Microclimatic drivers of thermoregulatory behaviour in Spectacled Flying Foxes

Abstract - Climate change is exerting profound impacts on biodiversity, but these effects are  often mediated by physiological constraints that influence the ecological and demographic performance of species. To predict and anticipate emerging threats, it is critical to understand the environmental drivers that trigger physiological stress responses in vulnerable species. In this study, we investigated the thermoregulatory behaviour of the Spectacled Flying Fox (Pteropus conspicillatus), a species increasingly affected by extreme heat events. Through focused behavioural observations, we tracked individual flying foxes’ thermoregulatory behaviour in their daytime roosts while simultaneously recording key microclimatic variables, including air temperature, wind speed, humidity, and metrics of solar radiation intensity and exposure. Our analyses reveal that while ambient temperature is a strong predictor of thermoregulatory activity, it only partially explains the escalation to high-cost behaviours such as active fanning.
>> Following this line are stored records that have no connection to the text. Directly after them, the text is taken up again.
/-- A compare condition on 64-bit values (R97); none for a condition that scalar compares do not have. -/
def condRule (k : Cond) (a b : Word64) : Option Bool :=
  match k with
  | .eq => some (a == b)
  | .ne => some (a != b)
  | .lt => some (a.slt b)
  | .le => some (a.sle b)
  | .gt => some (b.slt a)
  | .ge => some (b.sle a)
  | .ltn => some (a.ult b)
  | .len => some (a.ule b)
  | .gtn => some (b.ult a)
  | .gen => some (b.ule a)
  | .tst => some (a &&& b != 0)
  | .ntst => some (a &&& b == 0)
  | .un | .or => none

/-- R98: the scalar compares and their result. -/
def Ctx.compareRule (c : Ctx) : Instr → Option (Ctl × Bool)
  | .scmp k cond a b => (condRule cond (c.val a) (c.val b)).map (fun r => (k, r))
  | .scmpi k cond a i => (condRule cond (c.val a) (i.signExtend 64)).map (fun r => (k, r))
  | _ => none

/-- Q with one bit pushed into every lane (R23). -/
def Slice.pushed (x : Slice) (r : Bool) : Vector (BitVec 8) 4 :=
  x.q.map (fun (w : BitVec 8) => (w <<< 1) ||| (if r then 1#8 else 0#8))

/-- R101: the words that write EXEC: the register that receives its old value, and the mask that the rule gives before LIVE is
applied (R20). -/
def Ctx.execRule (c : Ctx) : Instr → Option (Ctl × Option SReg × BitVec 4)
  | .exload k a => some (k, none, (c.val a).setWidth 4)
  | .exand k d a => some (k, some d, c.x.exec &&& (c.val a).setWidth 4)
  | .exandn k d a => some (k, some d, c.x.exec &&& ~~~((c.val a).setWidth 4))
  | .exfromq k neg depth d =>
    some (k, some d, c.x.exec &&& BitVec.ofFnLE (fun l : Fin 4 => c.x.q[l].getLsbD depth.val != neg))
  | _ => none

/-- A slice with one scalar register written. -/
def Slice.withS (x : Slice) (d : SReg) (v : Word64) : Slice := { x with s := x.s.set d.val v d.isLt }

/-! ### What the rules give for vector words (R120–R135) -/

/-- What a vector word writes: its control, its register operands (R17), the format of D, D, and for each lane the element of D
and the flags raised. -/
structure VecRule where
  ctl : Ctl
  uses : List VUse
  df : Fmt
  d : VReg
  elem : Nat → Nat × Flags

/-- The integer that an element of an integer format stands for (R32). -/
def intAt (f : Fmt) (x : Nat) : Int := if f.isSigned then (BitVec.ofNat f.width x).toInt else ((BitVec.ofNat f.width x).toNat : Int)
/-- An exact integer in a format: modulo 2^width, or clamped to its range with .SAT (R33, R125). -/
def intTo (f : Fmt) (sat : Bool) (v : Int) : Nat :=
  let lo : Int := if f.isSigned then -(2 ^ (f.width - 1)) else 0
  let hi : Int := if f.isSigned then 2 ^ (f.width - 1) - 1 else 2 ^ f.width - 1
  (BitVec.ofInt f.width (if sat then max lo (min v hi) else v)).toNat

/-- An integer word's rule: D from integers, no flag. -/
def intsRule (k : Ctl) (uses : List VUse) (f : Fmt) (d : VReg) (v : Nat → Nat) : Option VecRule :=
  if f.isIN then some ⟨k, uses, f, d, fun l => (v l, Flags.none)⟩ else none

/-- R123, R125, R127: arithmetic on the integer formats, exact and then wrapped or clamped. -/
def Ctx.intRule (c : Ctx) : Instr → Option VecRule
  | .vadd k f _ sat d a b =>
    intsRule k (useD f d :: useA f a :: useB f b) f d (fun l =>
      intTo f sat (intAt f (c.at32 f a.val l) + intAt f (c.srcAt f l b)))
  | .vsub k f _ sat d a b =>
    intsRule k (useD f d :: useA f a :: useB f b) f d (fun l =>
      intTo f sat (intAt f (c.at32 f a.val l) - intAt f (c.srcAt f l b)))
  | .vmul k f _ sat d a b =>
    intsRule k (useD f d :: useA f a :: useB f b) f d (fun l =>
      intTo f sat (intAt f (c.at32 f a.val l) * intAt f (c.srcAt f l b)))
  | .vmad k f sat d a b e =>
    intsRule k (useD f d :: useA f a :: (useB f b ++ useB f e)) f d (fun l =>
      intTo f sat (intAt f (c.at32 f a.val l) * intAt f (c.srcAt f l b) + intAt f (c.srcAt f l e)))
  | .vmulh k f d a b =>
    intsRule k (useD f d :: useA f a :: useB f b) f d (fun l =>
      intTo f false (intAt f (c.at32 f a.val l) * intAt f (c.srcAt f l b) / 2 ^ f.width))
  | .vmin k f _ d a b =>
    intsRule k (useD f d :: useA f a :: useB f b) f d (fun l =>
      if intAt f (c.srcAt f l b) < intAt f (c.at32 f a.val l) then c.srcAt f l b else c.at32 f a.val l)
  | .vmax k f _ d a b =>
    intsRule k (useD f d :: useA f a :: useB f b) f d (fun l =>
      if intAt f (c.at32 f a.val l) < intAt f (c.srcAt f l b) then c.srcAt f l b else c.at32 f a.val l)
  | .vclamp k f _ d a b e =>
    intsRule k (useD f d :: useA f a :: (useB f b ++ useB f e)) f d (fun l =>
      let m := if intAt f (c.at32 f a.val l) < intAt f (c.srcAt f l b) then c.srcAt f l b else c.at32 f a.val l
      if intAt f (c.srcAt f l e) < intAt f m then c.srcAt f l e else m)
  | .vabs k f sat d a =>
    if f.isI then
      intsRule k [useD f d, useA f a] f d (fun l => intTo f sat (intAt f (c.at32 f a.val l)).natAbs)
    else none
  | .vneg k f sat d a =>
    if f.isI then intsRule k [useD f d, useA f a] f d (fun l => intTo f sat (-(intAt f (c.at32 f a.val l)))) else none
  | .vabsd k f d a b =>
    if f.isIN then
      some ⟨k, useD f d :: useA f a :: useB f b, if f.is64 then .n64 else .n32, d, fun l =>
        ((intAt f (c.at32 f a.val l) - intAt f (c.srcAt f l b)).natAbs % 2 ^ f.width, Flags.none)⟩
    else none
  | _ => none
Instead, intense solar radiation emerged as a pivotal factor, interacting with temperature to drive behavioural transitions. These results highlight that physiological stress in spectacled flying foxes —and therefore their vulnerability to heatwaves—is governed by a complex interplay of microclimatic conditions, rather than temperature alone. Understanding these mechanisms is essential to improving predictions of climate change impacts and informing conservation strategies for vulnerable species.